→ **What is being asked**
Restate the opening lines of the material below word for word, stopping after the line that contains "def holding (p".

→ **Data to examine**
-- ==== Sys2Proof/Tests/Slice0.lean ====
section
/-! SUPPORT. Tests on fixed values, and for every statement with hypotheses a witness that meets them.
Expected values are the spec's own: R51, R61 to R72, and the vectors of 95_test_vectors.md. -/

namespace Sys2Proof.Tests

open Sys2Proof.Machine

/-! ### Small values -/

/-- The pixels of 95_test_vectors.md. -/
def pxA : Pixel := ⟨10, 20, 30, 255⟩
def pxB : Pixel := ⟨28, 0, 0, 255⟩
def pxC : Pixel := ⟨0, 0, 0, 0⟩
def pxD : Pixel := ⟨0, 0, 0, 255⟩
def pxZ : Pixel := ⟨25, 0, 0, 255⟩

/-- An implementation with `RSP_LATENCY` 2 and `CLEAR_CYCLES` 3 that would hold `cmd_ready` low for 5. -/
def impl2 : Config.Impl := ⟨1, 3, fun _ => 5, fun _ => 7⟩

/-- One with `RSP_LATENCY` 1 that never holds `cmd_ready` low. -/
def impl1 : Config.Impl := ⟨0, 0, fun _ => 0, fun _ => 0⟩

/-- A state with given slots, signals and hold, and nothing in flight. -/
def st (t : SlotArray) (l : List PortIn) (h : Nat) : State := ⟨t, 0, false, [], h, l, 1⟩

/-- Slots that hold one pixel, at its home. -/
def holding (p : Pixel) : SlotArray := writeSlot clearedSlots (slotHash p) p

/-- What a step answers, if a next state. -/
def nextOf : Host.Outcome State Fault Refusal → Option State
  | .next s => some s
  | .fault _ => none
  | .refused _ => none

/-! ### WellFormed refuses an ill-formed statement for each check (R60, R61) -/

theorem test_wf_hash_r : (Source.hash 256 0 0 0).wf = false := by decide
theorem test_wf_lookup_g : (Source.lookup 0 256 0 0).wf = false := by decide
theorem test_wf_store_b : (Source.store 0 0 256 0).wf = false := by decide
theorem test_wf_probe_a : (Source.probe 0 0 0 256).wf = false := by decide
theorem test_wf_read_index : (Source.read 64).wf = false := by decide
theorem test_wf_word48 : (Source.word48 (2 ^ 48)).wf = false := by decide
theorem test_wf_bounds :
    (Source.hash 255 255 255 255).wf = true ∧ (Source.read 63).wf = true ∧
    (Source.word48 (2 ^ 48 - 1)).wf = true := by decide

/-! ### Decoding, one word a constructor, written out bit by bit from R50 and R52 -/

theorem test_decode_nop :
    decode 0b000_1111111_111111_00001010_00010100_00011110_11111111 = .nop := by decide
theorem test_decode_clear :
    decode 0b001_0000000_000000_00000000_00000000_00000000_00000000 = .clear := by decide
theorem test_decode_hash :
    decode 0b010_0000000_111111_00001010_00010100_00011110_11111111 = .hash ⟨10, 20, 30, 255⟩ := by decide
theorem test_decode_lookup :
    decode 0b011_1111111_000000_00001010_00010100_00011110_11111111 = .lookup ⟨10, 20, 30, 255⟩ := by decide
theorem test_decode_store :
    decode 0b100_1111111_111111_00001010_00010100_00011110_11111111 = .store ⟨10, 20, 30, 255⟩ := by decide
theorem test_decode_read :
    decode 0b101_0000000_001001_11111111_00000000_00000000_00000000 = .read 9 := by decide
theorem test_decode_reserved110 :
    decode 0b110_0000000_000000_00001010_00010100_00011110_11111111 = .reserved110 := by decide
theorem test_decode_reserved111 :
    decode 0b111_1111111_111111_11111111_11111111_11111111_11111111 = .reserved111 := by decide
theorem test_decode_read_63 : decodeTableWord 48 0xA03F00000000 = some (.read 63) := by decide
theorem test_decode_too_long : decodeBits 49 0 = .error (.wrongLength 49) := by decide
theorem test_decode_too_large : decodeBits 8 256 = .error (.tooLarge 256) := by decide

/-! ### Encoding (R51, 95_test_vectors.md) -/

theorem test_encode_read : encode (.read 9) = 0xA00900000000 := by decide
theorem test_encode_lookup : encode (.lookup pxA) = 0x60000A141EFF := by decide

/-! ### Commands (95_test_vectors.md, L2) -/

theorem test_hash_max : (issue clearedSlots 0x4000FFFFFFFF).2 = 0x2600000000 := by decide
theorem test_hash_alpha : (issue clearedSlots 0x4000000000C0).2 = 0x0000000000 := by decide
theorem test_lookup_sentinel : (issue clearedSlots 0x600000000000).2 = 0x4000000000 := by decide
theorem test_lookup_collision : (issue (holding pxA) 0x60001C0000FF).2 = 0x090A141EFF := by decide
theorem test_read_hit : (issue (holding pxA) 0xA00900000000).2 = 0x090A141EFF := by decide
theorem test_read_ignores_pixel : (issue clearedSlots 0xA0090A141EFF).2 = 0x0900000000 := by decide
theorem test_store_again : issue (holding pxA) 0x80000A141EFF = (holding pxA, 0x490A141EFF) := by decide
theorem test_store_evicts : issue (holding pxA) 0x80001C0000FF = (holding pxB, 0x090A141EFF) := by decide
theorem test_clear : issue (holding pxA) 0x200000000000 = (clearedSlots, 0) := by decide
theorem test_nop_fields_set : issue (holding pxA) 0x1FFF0A141EFF = (holding pxA, 0) := by decide
theorem test_reserved110 : issue (holding pxA) 0xC0000A141EFF = (holding pxA, 0x8000000000) := by decide
theorem test_reserved111 : issue (holding pxA) 0xFFFFFFFFFFFF = (holding pxA, 0x8000000000) := by decide
theorem test_store_clear_lookup :
    (runWords clearedSlots [0x80000A141EFF, 0x200000000000, 0x60000A141EFF]).2
      = [0x0900000000, 0x0000000000, 0x0900000000] := by decide

/-! ### One edge (R48, R49, R104, R109) -/

theorem test_edge_latency_1 :
    (nextOf (stepWith impl1 (st clearedSlots [offer 0x80000A141EFF] 0))).map (fun s => (s.rspValid, s.rsp))
      = some (true, 0x0900000000) := by decide
theorem test_edge_latency_2 :
    (nextOf (stepWith impl2 (st clearedSlots [offer 0x80000A141EFF] 0))).map
      (fun s => (s.rspValid, s.inflight, readSlot s.cache 9))
      = some (false, [⟨0x0900000000, 1⟩], pxA) := by decide
theorem test_edge_not_ready :
    (nextOf (stepWith impl2 (st clearedSlots [offer 0x80000A141EFF] 1))).map
      (fun s => (s.cache, s.inflight, s.hold)) = some (clearedSlots, [], 0) := by decide
theorem test_edge_clear_hold :
    (nextOf (stepWith impl2 (st (holding pxA) [offer 0x200000000000] 0))).map
      (fun s => (s.cache, s.hold)) = some (clearedSlots, 3) := by decide
theorem test_edge_reset_discards :
    (nextOf (stepWith impl2 { st (holding pxA) [⟨true, true, 0x80000A141EFF⟩] 0 with
      inflight := [⟨0, 1⟩] })).map (fun s => (s.cache, s.inflight, s.rspValid))
      = some (clearedSlots, [], false) := by decide
theorem test_step_after_reset :
    (nextOf (step (State.reset.withFetchWord 48 0x80000A141EFF))).map (fun s => readSlot s.cache 9)
      = some pxA := by decide

/-! ### Clients (95_test_vectors.md X1, X2 and P3's first pixels) -/

/-- The choice on a miss, for the tests: always Diff. -/
def pickDiff : Pixel → Pixel → CodedKind := fun _ _ => .diff

theorem test_client_two_equal :
    (encodeStream .reset [] ⟨false, false⟩ .rgba pickDiff clearedSlots [pxA, pxA]).events
      = [.chunk (.literalRgba pxA), .command ⟨0x80000A141EFF, 0x0900000000⟩, .chunk (.run 1)] := by decide
theorem test_client_sentinel_image :
    (encodeStream .reset [] ⟨false, false⟩ .rgba pickDiff clearedSlots [pxC]).events
      = [.chunk (.literalRgba pxC), .command ⟨0x800000000000, 0x4000000000⟩] := by decide
theorem test_client_stream_start :
    chunksOf (encodeStream .clear [] ⟨false, false⟩ .rgba pickDiff (holding pxB) [pxA, pxA, pxD, pxA]).events
      = [.literalRgba pxA, .run 1, .diff pxD, .index 9] := by decide
theorem test_decoder_replays :
    (decodeStream .reset [] false pxC clearedSlots [.literalRgba pxA, .run 1, .diff pxD, .index 9]).out
      = [pxA, pxA, pxD, pxA] := by decide

/-! ### Assembler text (R51, R61) -/

theorem test_asm_read : assembleText "READ 9 ; slot".toList = .ok [0xA00900000000] := by decide
theorem test_asm_tuple : assembleText "LOOKUP (10,20,30,255)".toList = .ok [0x60000A141EFF] := by decide
theorem test_asm_hex : assembleText "STORE 0x0A, 20, 30, 0xff".toList = .ok [0x80000A141EFF] := by decide
theorem test_asm_raw : assembleText ".word48 0xC000_0A14_1EFF".toList = .ok [0xC0000A141EFF] := by decide
theorem test_asm_lines : assembleText "CLEAR\n\nNOP".toList = .ok [0x200000000000, 0] := by decide
theorem test_asm_range : assembleText "HASH 0, 0, 0, 256".toList = .error .channelRange := by decide
theorem test_asm_syntax : assembleText "HASH 0, 0, 0".toList = .error .badSyntax := by decide

/-! ### Witnesses: values that meet the hypotheses of each statement together -/

theorem witness_HashSameAtEveryWidth :
    6 ≤ 6 ∧ (hashSumAtWidth 6 pxA).setWidth 6 = slotHash pxA ∧ 5 < 6 := by decide

theorem witness_OpcodeSelectsTheCommand :
    (0x1FFFFFFFFFFF : CmdWord).extractLsb' 45 3 = 0b000 ∧ (0x200000000000 : CmdWord).extractLsb' 45 3 = 0b001 ∧
    (0x400000000000 : CmdWord).extractLsb' 45 3 = 0b010 ∧ (0x600000000000 : CmdWord).extractLsb' 45 3 = 0b011 ∧
    (0x9FFFFFFFFFFF : CmdWord).extractLsb' 45 3 = 0b100 ∧ (0xA00000000000 : CmdWord).extractLsb' 45 3 = 0b101 ∧
    (0xDFFFFFFFFFFF : CmdWord).extractLsb' 45 3 = 0b110 ∧ (0xFFFFFFFFFFFF : CmdWord).extractLsb' 45 3 = 0b111 := by
  decide

theorem witness_IgnoredFieldsHaveNoEffect :
    (⟨0b100, 0, 0, pxA⟩ : Command).op ≠ 0b101 ∧
    (⟨0b101, 0, 9, pxA⟩ : Command).op ≠ 0b010 ∧ (⟨0b101, 0, 9, pxA⟩ : Command).op ≠ 0b011 ∧
    (⟨0b101, 0, 9, pxA⟩ : Command).op ≠ 0b100 ∧
    (transact clearedSlots (decode (Command.pack ⟨0b110, 0, 0, pxA⟩))).rsp.err = true ∧
    (transact clearedSlots (decode (Command.pack ⟨0b111, 0, 0, pxA⟩))).rsp.err = true := by decide

theorem witness_NopResult : (0x1FFF0A141EFF : CmdWord).extractLsb' 45 3 = 0b000 := by decide

theorem witness_ClearResult :
    (0x3FFFFFFFFFFF : CmdWord).extractLsb' 45 3 = 0b001 ∧
    ∀ k, readSlot clearedSlots k = Config.sentinel := by decide

theorem witness_HashResult :
    (0x40000A141EFF : CmdWord).extractLsb' 45 3 = 0b010 ∧
    (⟨64, 128, 192, 64⟩ : Pixel).r.extractLsb' 0 6 = pxC.r.extractLsb' 0 6 ∧
    (⟨64, 128, 192, 64⟩ : Pixel).g.extractLsb' 0 6 = pxC.g.extractLsb' 0 6 ∧
    (⟨64, 128, 192, 64⟩ : Pixel).b.extractLsb' 0 6 = pxC.b.extractLsb' 0 6 ∧
    (⟨64, 128, 192, 64⟩ : Pixel).a.extractLsb' 0 6 = pxC.a.extractLsb' 0 6 := by decide

theorem witness_LookupResult :
    (0x60000A141EFF : CmdWord).extractLsb' 45 3 = 0b011 ∧ pxA ≠ Config.sentinel ∧
    (pxB ≠ pxA ∧ slotHash pxB = slotHash pxA ∧ readSlot (holding pxA) (slotHash pxA) = pxA) ∧
    ((254 : Byte) ≠ pxA.a ∧ readSlot (writeSlot clearedSlots (slotHash pxA) { pxA with a := 254 })
      (slotHash pxA) = { pxA with a := 254 }) := by decide

theorem witness_ReadResult : (0xA03F00000000 : CmdWord).extractLsb' 45 3 = 0b101 := by decide

theorem witness_StoreResult :
    (0x80000A141EFF : CmdWord).extractLsb' 45 3 = 0b100 ∧ (0 : SlotIdx) ≠ slotHash pxA ∧
    readSlot (holding pxA) (slotHash pxA) = pxA ∧ (pxZ ≠ Config.sentinel ∧ slotHash pxZ = 0) := by decide

theorem witness_ReservedOpcodeResult :
    (0xC0000A141EFF : CmdWord).extractLsb' 45 3 = 0b110 ∧
    (0xE00000000000 : CmdWord).extractLsb' 45 3 = 0b111 := by decide

theorem witness_ErrorLeavesNoTrace :
    isReserved .reserved110 = true ∧ isReserved .reserved111 = true := by decide

theorem witness_FrameOfEveryCommand :
    (nextOf (exec (.store pxA) (st clearedSlots [] 0))).isSome = true ∧ (0 : SlotIdx) ≠ slotOfPixel pxA ∧
    (nextOf (exec .nop (st clearedSlots [] 0))).isSome = true ∧ Instr.nop ≠ .clear := by decide

theorem witness_FrameOfEveryCommand_other : ∀ p, Instr.nop ≠ .store p := fun _ h => nomatch h

theorem witness_QuietCommandsAndIdempotency :
    isQuiet .nop = true ∧ isQuiet (.hash pxA) = true ∧ isQuiet (.lookup pxA) = true ∧
    isQuiet (.read 63) = true := by decide

theorem witness_SlotsHoldTheLastStores :
    ∀ i ∈ [Instr.store pxA, .nop, .store pxB], i ≠ .clear := by decide

theorem witness_SentinelAliasesSlotZeroOnly :
    pxZ ≠ Config.sentinel ∧ readSlot clearedSlots (slotHash pxZ) = Config.sentinel := by decide

theorem witness_NoPresenceBit : readSlot (holding pxA) 0 = Config.sentinel := by decide

theorem witness_SlotInvariantOfTheCommands : SlotsHome (holding pxA) := by decide

theorem witness_ResetEdgeEffect : (st (holding pxA) [⟨true, true, 0⟩] 0).pins.rst = true := by decide

theorem witness_AcceptanceRule :
    (st clearedSlots [offer 0] 0).accepts = true ∧ (st clearedSlots [offer 0] 1).accepts = false ∧
    (st clearedSlots [offer 0] 1).pins.rst = false ∧
    (st clearedSlots [offer 0] 1).input = offer 0 :: [] ∧
    (st clearedSlots [offer 0] 1).outputs.cmdReady = false := by decide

→ **Output for this exercise**
-- ==== Sys2Proof/Tests/Slice0.lean ====
section
/-! SUPPORT. Tests on fixed values, and for every statement with hypotheses a witness that meets them.
Expected values are the spec's own: R51, R61 to R72, and the vectors of 95_test_vectors.md. -/

namespace Sys2Proof.Tests

open Sys2Proof.Machine

/-! ### Small values -/

/-- The pixels of 95_test_vectors.md. -/
def pxA : Pixel := ⟨10, 20, 30, 255⟩
def pxB : Pixel := ⟨28, 0, 0, 255⟩
def pxC : Pixel := ⟨0, 0, 0, 0⟩
def pxD : Pixel := ⟨0, 0, 0, 255⟩
def pxZ : Pixel := ⟨25, 0, 0, 255⟩

/-- An implementation with `RSP_LATENCY` 2 and `CLEAR_CYCLES` 3 that would hold `cmd_ready` low for 5. -/
def impl2 : Config.Impl := ⟨1, 3, fun _ => 5, fun _ => 7⟩

/-- One with `RSP_LATENCY` 1 that never holds `cmd_ready` low. -/
def impl1 : Config.Impl := ⟨0, 0, fun _ => 0, fun _ => 0⟩

/-- A state with given slots, signals and hold, and nothing in flight. -/
def st (t : SlotArray) (l : List PortIn) (h : Nat) : State := ⟨t, 0, false, [], h, l, 1⟩

/-- Slots that hold one pixel, at its home. -/
def holding (p : Pixel) : SlotArray := writeSlot clearedSlots (slotHash p) p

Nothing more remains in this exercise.